While there may be some relief for lower-income groups, such as through adjustments in the new tax regime, significant efforts to stimulate demand are expected to be addressed beyond the budget framework.

Read Here | Budget 2025: From tax relief to renewable energy investment, key proposals expected

Market experts are shaping their expectations and investment strategies based on a cautious outlook.

Anish Tawakley of ICICI Prudential MF advocated for a long-term investment perspective. While he refrained from predicting short-term market movements, he expressed confidence in the broader economy’s fundamentals.

He saw a potential recovery in earnings growth over the next three years, making large-cap stocks an attractive investment for a medium-to-long-term horizon. However, he remained cautious on small- and mid-cap stocks, suggesting that the risk-reward trade-off currently favours large-cap investments.
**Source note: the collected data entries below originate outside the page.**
/-! ### Settling (R191, R192, R199) -/

/-- A string whose coils are all off is OPEN, or COOLDOWN after an aborted pre-charge, once every
contactor is. RECLOSE_HOLD starts at OPEN under a HOLD latch (R196). -/
def Dev.settle (s : Nat) (d : Dev) : Dev :=
  if d.strState s = 8 && (consOf s).all (fun c => !d.coil c && d.conIdle c) then
    let q := d.sq s
    let d := d.wr (SEQ_STATE.STATE s) (if q.cool then 9 else 1)
    d.modSq s fun x => { x with
      opn := .idle, cool := false
      holdEnd := if q.cool then x.holdEnd
        else if x.hold then d.clk + 100000000 * d.rd SEQ_CFG.RECLOSE_HOLD else 0 }
  else d

/-- Bank contactors that are all off: OPEN again, unless SHUNT_TRIP has fired. -/
def Dev.settleBank (d : Dev) : Dev :=
  if d.seq.bank = .allOff && (consOf 8).all (fun c => !d.coil c && d.conIdle c) then
    let d := d.modSeq fun x => { x with bank := .idle }
    if d.rd SEQ_BANK.STATE = 5 || d.rd SEQ_BANK.STATE = 0 then d else d.wr SEQ_BANK.STATE 1
  else d

def bedSeqn : Nat := 6

/-- Once every string is open, an orderly bank opening goes on to BPOS (R192). An outage of SEQN holds it
(R58). -/
def Dev.bankOrderly (m : Mem) (d : Dev) : Dev :=
  if d.seq.bank = .waitOpen && d.allOpen && !d.load.outage.contains bedSeqn then
    if m.img.bankPresent then
      let d := (d.coilOff m 24).coilOff m 26
      (d.modSeq fun x => { x with bank := .bnegDelay }).wr SEQ_BANK.STATE 4
    else d.modSeq fun x => { x with bank := .idle }
  else d

/-- The bank contactors off together. -/
def Dev.bankOff (m : Mem) (d : Dev) : Dev :=
  if m.img.bankPresent then
    let d := d.coilsOff m 8
    let d := d.modSeq fun x => { x with bank := .allOff }
    let d := if d.rd SEQ_BANK.STATE = 5 then d else d.wr SEQ_BANK.STATE 4
    d.settleBank
  else d.modSeq fun x => { x with bank := .idle }

/-- A bank close in progress (R186). -/
def Dev.bankClosing (d : Dev) : Bool :=
  d.seq.bank = .bnegOn || d.seq.bank = .bpreOn || d.seq.bank = .settle || d.seq.bank = .bposOn ||
    d.seq.bank = .overlap || d.seq.bank = .bpreOff

/-- SEQ_JOIN names the head of the queue (R190, R202). -/
def Dev.showQueue (d : Dev) : Dev :=
  match d.seq.queue with
  | [] => (d.wr SEQ_JOIN.STRING 0xFF).wr SEQ_JOIN.I_PRED 0
  | s :: _ => if d.rd SEQ_JOIN.STRING = s then d else (d.wr SEQ_JOIN.STRING s).wr SEQ_JOIN.I_PRED 0

/-- Take a string out of the join queue. -/
def Dev.unqueue (s : Nat) (d : Dev) : Dev :=
  ((d.modSeq fun x => { x with queue := x.queue.filter (· ≠ s) }).wr (SEQ_STATE.JOIN_BLOCKED s) 0).showQueue

/-- A QUEUED string leaves the queue and is OPEN (R199). -/
def Dev.dequeue (s : Nat) (d : Dev) : Dev :=
  if d.strState s = 2 then (d.unqueue s).wr (SEQ_STATE.STATE s) 1 else d

/-! ### Openings (R191, R192, R196, R198) -/

/-- Every coil of a string off at once, with no waiting (R191). -/
def Dev.immediate (m : Mem) (s : Nat) (d : Dev) : Dev :=
  let d := d.coilsOff m s
  let d := d.modSq s fun x => { x with close := .idle, opn := .allOff, again := false }
  (if d.strState s = 10 then d else d.wr (SEQ_STATE.STATE s) 8).settle s

/-- DRAINING (R191): the wait of step 2 is 0 for SUPPLY_PRUNE. -/
def Dev.drain (s code : Nat) (d : Dev) : Dev :=
  (d.modSq s fun x => { x with opn := if code = 5 then .breakWait else .drain, cause := code }).wr
    (SEQ_STATE.STATE s) 7

/-- Seconds in clk. -/
def secClk (n : Nat) : Nat := 100000000 * n

/-- The bytes of a fit value a register field reports. -/
def Dev.fitData (s : Nat) (d : Dev) : List Byte :=
  leBytes 2 (d.rd (SEQ_PRE.T90 s)) ++ leBytes 2 (d.rd (SEQ_PRE.R_FIT s)) ++
    leBytes 3 (d.rd (SEQ_PREC.C_FIT s)) ++ leBytes 2 (d.rd (SEQ_TIMER.ENERGY s))

/-- The attempt of string `s` aborts with a code of R189: coils off, COOLDOWN to follow, ATTEMPTS counted
and recorded; at PRE_ATTEMPTS the string latches in MAINT. -/
def Dev.abortClose (m : Mem) (s code : Nat) (d : Dev) : Dev :=
  if d.inSequence s then
    let d := (d.wr (SEQ_PREC.ABORT s) code).bump (SEQ_PREC.ATTEMPTS s)
    let d := d.record recPrechargeAborted
      (leBytes 1 s ++ leBytes 1 code ++ d.fitData s)
    let d := d.modSq s fun x => { x with cool := true, holdEnd := d.clk + secClk (m.img.cool s) }
    let d := d.immediate m s
    if d.rd SEQ_CFG.PRE_ATTEMPTS ≤ d.rd (SEQ_PREC.ATTEMPTS s) then d.latch s 2 0x08 else d
  else d

/-- What a cause does to one string that is not open, but for its record, CAUSE and latch (R196, R198,
R199). DEDUCED, log 58. -/
def Dev.openManner (m : Mem) (s code : Nat) (imm : Bool) (d : Dev) : Dev :=
  if d.strState s = 2 then d.dequeue s
  else if d.inSequence s then d.abortClose m s 11
  else if d.strState s = 6 then if imm then d.immediate m s else d.drain s code
  else if d.strState s = 7 then
    if imm then d.immediate m s
    else if code = 5 then d.drain s code else d
  else if d.strState s = 8 then if imm then d.immediate m s else d
  else d

/-- A cause of string scope acts on string `s` (R196): on a string that is not open it is recorded, takes
CAUSE unless a cause already stands, latches, and opens the string in its manner. On an open string only
a latch of SAFETY class remains, which the Curtain holds. DEDUCED, log 89. -/
def Dev.openString (m : Mem) (code s : Nat) (d : Dev) : Dev :=
  if d.isOpen s then
    if causeRank code = 3 then d.latch s 3 code else d
  else
    let fresh := d.connected s && d.strState s ≠ 7 || d.closing s
    let d := d.record recStringOpened [BitVec.ofNat 8 s, BitVec.ofNat 8 code]
    let d := if fresh then d.wr (causeFld s) code else d
    let d := d.latch s (causeRank code) code
    d.openManner m s code (causeImmediate code)

/-- SHUNT_TRIP fires (R192): it is energised and every coil goes off. DEDUCED, log 57. -/
def Dev.fireShunt (m : Mem) (d : Dev) : Dev :=
  let d := d.modSeq fun x => { x with firing := true }
  let d := (d.bump CHN_SHUNT.FIRINGS).wr CHN_SHUNT.FIRING 1
  let d := (d.wr CHN_SHUNT.PEAK d.drawNat.1).each (List.range 27) (Dev.coilOff m)
  { d with free := d.free + 1 }.wr SEQ_BANK.STATE 5

/-- A cause of bank scope (R192, R196, R198): recorded, SEQ_BANK takes its cause and latch, every string
that is not open opens in its manner, and the bank contactors with them. DEDUCED, log 89. -/
def Dev.openBank (m : Mem) (code : Nat) (d : Dev) : Dev :=
  let imm := causeImmediate code
  let busy := d.seq.bank = .waitOpen || d.seq.bank = .bnegDelay || d.seq.bank = .allOff
  let d := d.record recBankOpened [BitVec.ofNat 8 code]
  let d := if d.rd SEQ_BANK.LATCH = 0 && !busy then d.wr SEQ_BANK.CAUSE code else d
  let d := d.latch 8 (causeRank code) code
  let closing := d.bankClosing
  let d := if code = 0x0C || code = 0x0D then d.fireShunt m else d
  let d := d.each strings fun s d => d.openManner m s code imm
  if imm || closing then d.bankOff m
  else (d.modSeq fun x => { x with bank := .waitOpen }).bankOrderly m

/-- An event of R199 that aborts the sequences of every string: INTERRUPTED, the queue emptied, a bank close
ended. -/
def Dev.interruptAll (m : Mem) (d : Dev) : Dev :=
  let closing := d.bankClosing
  let d := d.each strings fun s d => if d.strState s = 2 then d.dequeue s else d.abortClose m s 11
  if closing then d.bankOff m else d

/-- The functions of R29, in its order. -/
def closeFuncs : List Func := [.acq, .lim, .seq, .thw, .chn, .saf, .time, .cue, .net, .recorder]

/-- Whether SEQ may close a contactor: every function of R29 is RUN. -/
def Dev.mayClose (d : Dev) : Bool := closeFuncs.all fun f => d.fnState f.num = 1

/-- A later step of a close switches the coil of contactor `c` on, and `go` follows. While a function of R29 is
not RUN the contactor stays open, and the attempt, or the bank close, ends. DESIGN CHOICE, log 99. -/
def Dev.closeCoil (m : Mem) (c : Nat) (go : Dev → Dev) (d : Dev) : Dev :=
  if d.mayClose then go (d.coilOn m c)
  else if ownerOf c = 8 then d.bankOff m
  else d.abortClose m (ownerOf c) 11

/-! ### Welds (R193, R194) -/

/-- A contactor is found WELDED (4) or AUX_FAULT (5): recorded, the other coils go off, the string is
WELDED or the bank opens, and MAINT is latched with cause WELD. -/
def Dev.weld (m : Mem) (c verdict : Nat) (d : Dev) : Dev :=
  let s := ownerOf c
  let d := d.wr (conFld c) verdict
  let d := d.record (if verdict = 4 then recContactorWelded else recContactorAuxFault)
    [BitVec.ofNat 8 c]
  let d := if verdict = 4 then d.modNv fun n =>
      { n with wear := tmod Wear.zero n.wear c fun w => { w with welds := min 255 (w.welds + 1) } }
    else d
  if s = 8 then d.openBank m 0x0B
  else
    let d := if d.isOpen s then d.latch s 2 0x0B else d.openString m 0x0B s
    let d := d.coilsOff m s
    let d := d.modSq s fun x => { x with close := .idle, opn := .idle, cool := false }
    d.wr (SEQ_STATE.STATE s) 10

/-! ### Leaving an APPLY (R53) -/

/-- A pending APPLY is abandoned: the context is VERIFIED again, with APPLY_ABORTED. -/
def Dev.abandonApply (d : Dev) : Dev :=
  if d.rd IMG_LOAD_STATUS.STATE = 4 then
    (d.wr IMG_LOAD_STATUS.STATE 3).wr IMG_LOAD_STATUS.REASON 0x13
  else d

/-! ### SAFE, DEGRADED and the faults of R276 -/

/-- The reading of SAF_STATUS.STATE: SAFE over DEGRADED over NORMAL. -/
def Dev.safState (d : Dev) : Nat :=
  if d.saf.ret.safe then 2 else if d.saf.ret.degraded then 1 else 0

/-- Entry to SAFE (R279): every gate and SAFE_RLY open (they follow the retained state), a pending APPLY
is abandoned, every coil goes off and the bank opens, unless a cause already holds the bank. DEDUCED, log 89. -/
def Dev.enterSafe (m : Mem) (estop : Bool) (d : Dev) : Dev :=
  if d.saf.ret.safe then d
  else
    let d := d.modRet fun r => { r with safe := true, degraded := false }
    let d := d.modSaf fun x => { x with degEnd := 0, degOut := false }
    let d := d.abandonApply
    if d.rd SEQ_BANK.LATCH = 0 then d.openBank m (if estop then 0x10 else 0x0F)
    else (d.each strings fun s d => if d.isOpen s then d else d.openManner m s 0x0F true).bankOff m

/-- Entry to DEGRADED (R277): recorded, and the degrade timer starts. The cap and the refusal of every
close follow the retained state. -/
def Dev.enterDegraded (m : Mem) (d : Dev) : Dev :=
  let d := d.modRet fun r => { r with degraded := true }
  let d := d.modSaf fun x => { x with
    degEnd := d.clk + secClk (m.img.degradeTime), degOut := false, slcCap := false }
  d.record recSafDegraded []

/-- A fault of R276 with the channel that detects it (0 supervisor, 1 Curtain): latched, recorded, and
met by DEGRADED or SAFE as R276, R278 and R280 say. One already latched is not detected again. -/
def Dev.safFault (m : Mem) (code chan : Nat) (d : Dev) : Dev :=
  let d := d.modSaf fun x => { x with cond := tset false x.cond code true }
  if tget false d.saf.ret.faults code then d
  else
    let d := d.abandonProof.modRet fun r => { r with faults := tset false r.faults code true }
    let d := if d.rd SAF_STATUS.FIRST_FAULT = 0 then d.wr SAF_STATUS.FIRST_FAULT code
      else if d.rd SAF_STATUS.SECOND_FAULT = 0 then d.wr SAF_STATUS.SECOND_FAULT code else d
    let d := d.record recSafFault [BitVec.ofNat 8 code, BitVec.ofNat 8 chan]
    let d := d.modSaf fun x => { x with recovering := true }
    if m.full || code = 7 || code = 8 || d.saf.ret.degraded then d.enterSafe m false
    else if d.saf.ret.safe then d
    else d.enterDegraded m

/-- The Curtain opens the gates of the named groups and latches them with a cause (R180, R283, R418):
SEQ opens their strings by immediate opening, and with the bank group the bank. DEDUCED, log 89. -/
def Dev.curtainOpen (m : Mem) (groups code : Nat) (d : Dev) : Dev :=
  let bank := groups.testBit 8
  let d := d.each (bitsOf 9 groups) fun g d => d.latch g 3 code
  if bank then d.openBank m code
  else d.each (bitsOf 8 groups) fun s d => if d.isOpen s then d else d.openString m code s

/-- What follows once the last string is open: an orderly bank opening goes on (R192), and an expired
degrade timer ends in SAFE (R278). -/
def Dev.afterOpen (m : Mem) (d : Dev) : Dev :=
  let d := d.bankOrderly m
  if d.saf.degOut && d.allOpen then d.enterSafe m false else d

/-- A cause of R196 whose scope is all strings acts on each; a bank close in progress ends (R199). -/
def Dev.openAll (m : Mem) (code : Nat) (d : Dev) : Dev :=
  let closing := d.bankClosing
  let d := d.each strings fun s d => if d.isOpen s then d else d.openString m code s
  (if closing then d.bankOff m else d).afterOpen m

/-! ### Gates (R180, R264, R281, R284, R285) -/

/-- Whether an armed swap holds the gates of group `g` open (R88). -/
def Dev.swapHolds (d : Dev) (g : Nat) : Bool :=
  d.on PORT_SWAP_STATUS.ARMED && decide (g < 8) && d.onCassette (d.rd PORT_SWAP_STATUS.CASSETTE) g

/-- Whether a proof test has group `g` open (R286). DESIGN CHOICE, log 103. -/
def Dev.proofHolds (d : Dev) (g : Nat) : Bool := (d.saf.proof.getD 0).testBit g

/-- Whether the Curtain holds the gates of group `g` open: a latch (that of DEGRADE_TIMEOUT once its
orderly opening is done), SAFE, a lost heartbeat, a bed pause,
SAF STOPPED (R22), an armed swap, a proof test, or no start yet. DEDUCED, log 58. -/
def Dev.gateHeld (d : Dev) (g : Nat) : Bool :=
  (tget 0 d.saf.ret.latch g ≠ 0 && (tget 0 d.saf.ret.latch g ≠ 0x11 || g = 8 || d.isOpen g)) ||
    d.saf.ret.safe || d.saf.hbLost || d.saf.pause ||
    !d.runs .saf || d.swapHolds g || d.proofHolds g || !d.awake

/-- The SHUNT_TRIP gate permits except in TRANSPORT and after SHUNT_STUCK (R284). -/
def Dev.shuntPermits (d : Dev) : Bool := !d.pwr.inTransport && !d.saf.shuntOpen && d.runs .saf

/-- The filtered state of a channel of input `k`, and the input's demand: either channel's (R273, R275). -/
def Dev.filtered (d : Dev) (k : Nat) (b : Bool) : InState :=
  tget InState.unknown d.saf.filt (2 * k + b.toNat)
def Dev.inDemand (d : Dev) (k : Nat) : Bool := d.filtered k false = .demand || d.filtered k true = .demand

/-- Whether an ESTOP input demand is latched or active. -/
def Dev.estopDemand (m : Mem) (d : Dev) : Bool :=
  (List.range 8).any fun k => m.img.inFunc k = 1 && (tget false d.saf.ret.demand k || d.inDemand k)

/-- The SAFE_RLY gate permits while there is no ESTOP demand, no SAFE state, no lost heartbeat, no bed pause
and no
proof test with the bank bit, and SAF is RUN (R22, R264, R285, R286). -/
def Dev.rlyGate (m : Mem) (d : Dev) : Bool :=
  !d.estopDemand m && !d.saf.ret.safe && !d.saf.hbLost && !d.saf.pause && !d.proofHolds 8 &&
    d.runs .saf && d.awake

/-- SAFE_RLY is driven: by the supervisor in STANDBY, SERVICE or DEGRADED with SAF RUN, and by the power die
through a
hold-through (R285). -/
def Dev.rlyDriven (m : Mem) (d : Dev) : Bool :=
  (d.pwr.sup = .running || d.pwr.sup = .holdThrough) && d.runs .saf && m.hasImage &&
    (d.mode m = .standby || d.mode m = .service || d.mode m = .degraded)

/-- SAFE_RLY is energised while it is driven and its gate permits (R285). -/
def Dev.safeRly (m : Mem) (d : Dev) : Bool := d.rlyGate m && d.rlyDriven m

end Sys2Proof.Machine
end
Read Here | Budget 2025: 5 key policy changes Nomura expects

Tibrewal emphasised that investors are entering the period with low expectations from the forthcoming budget, following a significant market correction. While the index has dropped by 14-15%, individual stocks have seen larger declines of 30-40%, signalling that much of the excess has been wiped out.

Tibrewal saw this as a positive, noting that the solvency concerns that plagued previous market cycles are not as prominent this time. Instead, the focus is on growth and valuations.

With growth likely to resume and valuations corrected, he saw a potential for upside, though he cautioned that the “easy money” era is over and did not expect returns like those of the last few years.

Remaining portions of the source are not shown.